Ecrit par Philippe Leuckx 18.01.19 dans La Une Livres, Rivages, Les Livres, Critiques, Roman, USA

Ce qui t’appartient, octobre 2018, trad. anglais Clélia Laventure, 256 pages, 21 €

Ecrivain(s): Garth Greenwell Edition: Rivages

Ce qui t’appartient, Garth Greenwell (par Philippe Leuckx)

 

Ce premier roman de Garth Greenwell (Louisville, Kentucky, 19 mars 1978), paru en 2016 (What Belongs to You, Farrar, Strauss & Giroux), est une extraordinaire plongée dans les émotions d’un professeur américain, exilé à Sofia, travaillant à l’American College : parents désaccordés, liens difficiles avec le père découvrant son homosexualité, passé familial chargé (du côté paternel : grand-mère, génitrice d’enfants de pères différents).

La rencontre amoureuse, sensuelle de Mitko B., jeune Bulgare d’un peu plus de vingt ans, ouvre dans la vie du professeur de nouvelles brèches, heureuses ou épuisantes. L’errance des sentiments relaie alors la propre errance de l’Américain, longeant les « blokove » déshumanisés (achélèmes en béton, longilignes, couverts de graffitis). Et un jour les hôpitaux s’invitent pour brouiller cet amour.

En trois parties, MitkoUn tombeauVérole, le roman déroule la gravité par paliers, menant le lecteur par une empathie sensible. Le narrateur, ce professeur si subtil à se décrire et à décrire les autres, nous conduit à l’inexorable : le délitement des liens, l’absence, la maladie, les retours de flammes vains, la mélancolie sûre, celle qui ne s’oublie jamais et fait écrire.

Le livre, en s’acheminant vers son terme, prend le train : c’est en compagnie de la mère du narrateur et d’un enfant qui s’ennuie avec sa grand-mère. L’occasion de découvrir des sites tristes, des villes, après Varna et Sofia, des campagnes oubliées, hors du temps.

Le professeur (un peu à l’image de celui de Zurlini, un peu à l’instar du film de Van Sant, Finding Forrester, où un écrivain du Bronx recueille un jeune Noir et l’initie à l’écriture) forcément décline de nouvelles expériences, qui lui rappellent ce passé lourd où la famille ne fut guère un recours.

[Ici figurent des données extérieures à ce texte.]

/-! ## Commands and happenings -/

/-- A command reaches MOTOR_CTRL in its next input set; a port that is not defined accepts none (R212, R220). -/
def motTake (s : State) (m : Nat) (c : MotCmd) : State :=
  if (motOf s m).st = .disabled then motRefuse s m else modMot s m (fun x => { x with cmds := x.cmds ++ [c] })
/-- MOTOR_START (R206, R212, R220). -/
def execMotorStart (m : Fin 16) (s : State) : Out := .next (rowCmd s .motCmd m 1#32 (fun s => motTake s m .start))
/-- MOTOR_STOP (R210, R212, R220). -/
def execMotorStop (m : Fin 16) (s : State) : Out := .next (rowCmd s .motCmd m 2#32 (fun s => motTake s m .stop))
/-- MOTOR_COAST (R210, R212, R220). -/
def execMotorCoast (m : Fin 16) (s : State) : Out := .next (rowCmd s .motCmd m 3#32 (fun s => motTake s m .coast))
/-- MOTOR_RESET (R212, R215, R220). -/
def execMotorReset (m : Fin 16) (s : State) : Out := .next (rowCmd s .motCmd m 4#32 (fun s => motTake s m .reset))
/-- MOTOR_IDENT (R218, R220). -/
def execMotorIdent (m : Fin 16) (s : State) : Out := .next (rowCmd s .motCmd m 5#32 (fun s => motTake s m .ident))
/-- MOTOR_RESUME (R213, R220). -/
def execMotorResume (m : Fin 16) (s : State) : Out := .next (rowCmd s .motCmd m 6#32 (fun s => motTake s m .resume))
/-- MOT_COUNTS to 0 (R220). -/
def motClearCounts (s : State) (m : Nat) : State := modMot s m (fun x => { x with faults := 0, stallCount := 0 })
/-- MOTOR_CLEAR_COUNTS (R220). -/
def execMotorClearCounts (m : Fin 16) (s : State) : Out := .next (rowCmd s .motCmd m 7#32 (fun s => motClearCounts s m))
/-- A command code of MOT_CMD, from the register or the port's command basket (R220). -/
def motOp (s : State) (m op : Nat) : State :=
  match op with
  | 1 => motTake s m .start
  | 2 => motTake s m .stop
  | 3 => motTake s m .coast
  | 4 => motTake s m .reset
  | 5 => motTake s m .ident
  | 6 => motTake s m .resume
  | 7 => motClearCounts s m
  | _ => s
/-- HW_TRIP (R191, R215). -/
def execHwTrip (m : Fin 16) (t : Ns) (s : State) : Out := .next (motFault (setNow s t) m .hwTrip)
/-- MOTOR_OVERCURRENT (R196, R215): a fast filter stands at or beyond ±i_trip between two carrier extremes. -/
def execMotorOvercurrent (m : Fin 16) (t : Ns) (s : State) : Out := .next (motFault (setNow s t) m .overcurrent)
/-- DC_OVERVOLT (R215): v_dc above v_max in two successive main samples. -/
def execDcOvervolt (m : Fin 16) (t : Ns) (s : State) : Out :=
  let s := setNow s t
  .next (if fLt (vMax s m) (motOf s m).vdcLast && fLt (vMax s m) (motOf s m).vdcPrev then motFault s m .dcOvervolt else s)
/-- DC_UNDERVOLT (R208, R215): v_dc below v_min for 10 ms with gates driving. -/
def execDcUndervolt (m : Fin 16) (t : Ns) (s : State) : Out :=
  let s := setNow s t
  .next (match (motOf s m).lowVdc with
    | some t0 => if t0 + 10 * msNs ≤ t then motFault s m .dcUndervolt else s
    | none => s)
/-- SD_LOSS (R197): not while the port is gated, nor within 10 µs after its own clock started with the pair gate (R342). -/
def execSdLoss (m : Fin 16) (t : Ns) (s : State) : Out :=
  let s := setNow s t
  .next (match s.pair.gateAt with
    | some g => if driving s ∧ g + 10000 ≤ t then motFault s m .sdLoss else s
    | none => s)
/-- OBSERVER_INVALID_TIMEOUT (R204): invalid for 100 ms at a setpoint at or above obs_min. -/
def execObserverInvalidTimeout (m : Fin 16) (t : Ns) (s : State) : Out :=
  let s := setNow s t
  .next (match (motOf s m).obsBadSince with
    | some t0 => if t0 + 100 * msNs ≤ t then motFault s m .feedbackLost else s
    | none => s)
/-- PHASE_LOSS (R215): while the port drives current. -/
def execPhaseLoss (m : Fin 16) (t : Ns) (s : State) : Out :=
  let s := setNow s t
  .next (if (motOf s m).gates then motFault s m .phaseLoss else s)
/-- SEARCH_COMPLETE (R206 to R208). -/
def execSearchComplete (m : Fin 16) (t : Ns) (r : SearchReading) (s : State) : Out := .next (searchDone (setNow s t) m t r)
/-- SEARCH_RETRY (R206): the failed search is repeated. -/
def execSearchRetry (m : Fin 16) (t : Ns) (s : State) : Out :=
  let s := setNow s t
  let x := motOf s m
  .next (match x.repeatAt with
    | some t0 => if t0 ≤ t then setMot s m { x with repeatAt := none, phaseAt := t } else s
    | none => s)
/-- PROBE_COMPLETE (R207): gates low, and a search begins. -/
def execProbeComplete (m : Fin 16) (t : Ns) (s : State) : Out :=
  let s := setNow s t
  let x := motOf s m
  .next (if x.st = .probe ∧ x.gates = true ∧ x.phaseAt + 20 * msNs ≤ t then setMot s m { x with gates := false, phaseAt := t } else s)
/-- ANGLE_ALIGN_COMPLETE (R202): the rotor stands along U after 200 ms. -/
def execAngleAlignComplete (m : Fin 16) (t : Ns) (s : State) : Out :=
  let s := setNow s t
  let x := motOf s m
  .next (if x.st = .catch_ ∧ x.aligning = true ∧ x.phaseAt + 200 * msNs ≤ t then
      setOffset (setMot s m { x with aligning := false, phaseAt := t }) m 0
    else s)
/-- CATCH is over: the flux is built, and the error of both axes of the current loop has stayed within 5 % of rated current for 10 ms
(R208). -/
def catchOver (s : State) (m t : Nat) : Bool :=
  let x := motOf s m
  x.st == .catch_ && !x.aligning && (motPm s m || decide (x.phaseAt + tFlux s m ≤ t)) &&
  (match x.settled with | some t0 => decide (t0 + 10 * msNs ≤ t) | none => false)
/-- CATCH_COMPLETE (R208): RUN; i_q is 0 until the first torque command (R200). -/
def execCatchComplete (m : Fin 16) (t : Ns) (s : State) : Out :=
  let s := setNow s t
  let x := motOf s m
  .next (if catchOver s m t then
      setMot s m { x with st := .run, iqCmd := 0#32, nextIq := none, search := none, probes := 0, brakeAt := none }
    else s)
/-- BRAKE_FALLBACK (R209). -/
def execBrakeFallback (m : Fin 16) (t : Ns) (s : State) : Out :=
  let s := setNow s t
  let x := motOf s m
  .next (match x.lowSince with
    | some t0 => if x.st = .brakeRegen ∧ t0 + 2 * secNs ≤ t then toBrake s m t (if motPm s m then .brakeCoast else .brakeDc) else s
    | none => s)
/-- BRAKE_SEARCH (R209, R210): after 1 s of braking without a wick the gates go low for t_search. -/
def execBrakeSearch (m : Fin 16) (t : Ns) (s : State) : Out :=
  let s := setNow s t
  let x := motOf s m
  let dc := x.st == .brakeDc || x.st == .brakeCoast || (x.st == .stopping && x.brakeAt.isSome)
  .next (if dc && (wickRpm s m).isNone && !x.brakeSearch && decide (x.phaseAt + secNs ≤ t) then
      setMot s m { x with gates := false, brakeSearch := true, phaseAt := t }
    else s)
/-- REVERSE_HOLD (R209). -/
def execReverseHold (m : Fin 16) (t : Ns) (s : State) : Out :=
  let s := setNow s t
  .next (if brakeOver s m t then motFault s m .reverseHold else s)
/-- STOPPING_COMPLETE (R210). -/
def execStoppingComplete (m : Fin 16) (t : Ns) (s : State) : Out :=
  let s := setNow s t
  .next (if stopOver s m t then endStopping s m t else s)
/-- The stall condition of R211 has held for t_tach. -/
def stallOver (s : State) (m t : Nat) : Bool :=
  let x := motOf s m
  x.st == .run && (match x.belowSince with | some t0 => decide (t0 + tTach s m ≤ t) | none => false)
/-- FAN_STALL (R211). -/
def execFanStall (m : Fin 16) (t : Ns) (s : State) : Out :=
  let s := setNow s t
  .next (if stallOver s m t then motStall s m t else s)
/-- RETRY_WAIT_EXPIRY (R211). -/
def execRetryWaitExpiry (m : Fin 16) (t : Ns) (s : State) : Out := .next (motRetry (setNow s t) m t)
/-- 60 s above n_floor: the stall count returns to 0 (R211). -/
def stallClear (s : State) (m t : Nat) : State :=
  let x := motOf s m
  match x.aboveSince with
  | some t0 => if t0 + 60 * secNs ≤ t then setMot s m { x with stalls := 0 } else s
  | none => s
/-- STALL_COUNT_CLEAR (R211). -/
def execStallCountClear (m : Fin 16) (t : Ns) (s : State) : Out := .next (stallClear (setNow s t) m t)
/-- IDENT_COMPLETE (R218): results in range within 3 s are stored; otherwise IDENT_FAIL, keeping the previous ones. -/
def execIdentComplete (m : Fin 16) (t : Ns) (rs ls : F32) (ok : Bool) (s : State) : Out :=
  let s := setNow s t
  let x := motOf s m
  let good := ok && fLe (fRat 1 1000) rs && fLe rs (fOfNat 100) && fLe (fRat 1 1000000) ls && fLe ls (fOfNat 1) &&
    decide (t ≤ x.phaseAt + 3 * secNs)
  .next (if x.st = .ident ∧ x.identMeas = true then
      if good then stick (setMot s m { x.quiet .off with rs := rs, ls := ls, identified := true }) .motStatus m 17
      else motFault s m .identFail
    else s)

Qu’un premier roman soit aussi dense, profond, à l’atmosphère à la fois suggérée et naturaliste, au rythme étonnamment pesé (trois parties qui s’éclairent mutuellement), au style très précis, très maîtrisé, est un miracle d’aisance. Rien de forcé, rien de faux, rien d’artificiel : la géographie sentimentale relaie la topographie bulgare, avec ses rues vides, ses blocs à la soviétique, ses chaleurs, ses lieux glauques.

On retient de la fin, terrible, ces deux personnages : Mitko, déchu, et celui, sans nom – puisque imprononçable en bulgare – auquel il a toujours recouru, son seul ami, dans un monde hostile, celui qui voudrait le sauver en lui laissant quelques leva, cette monnaie, de quoi prendre le bus pour rentrer à Varna voir sa mère.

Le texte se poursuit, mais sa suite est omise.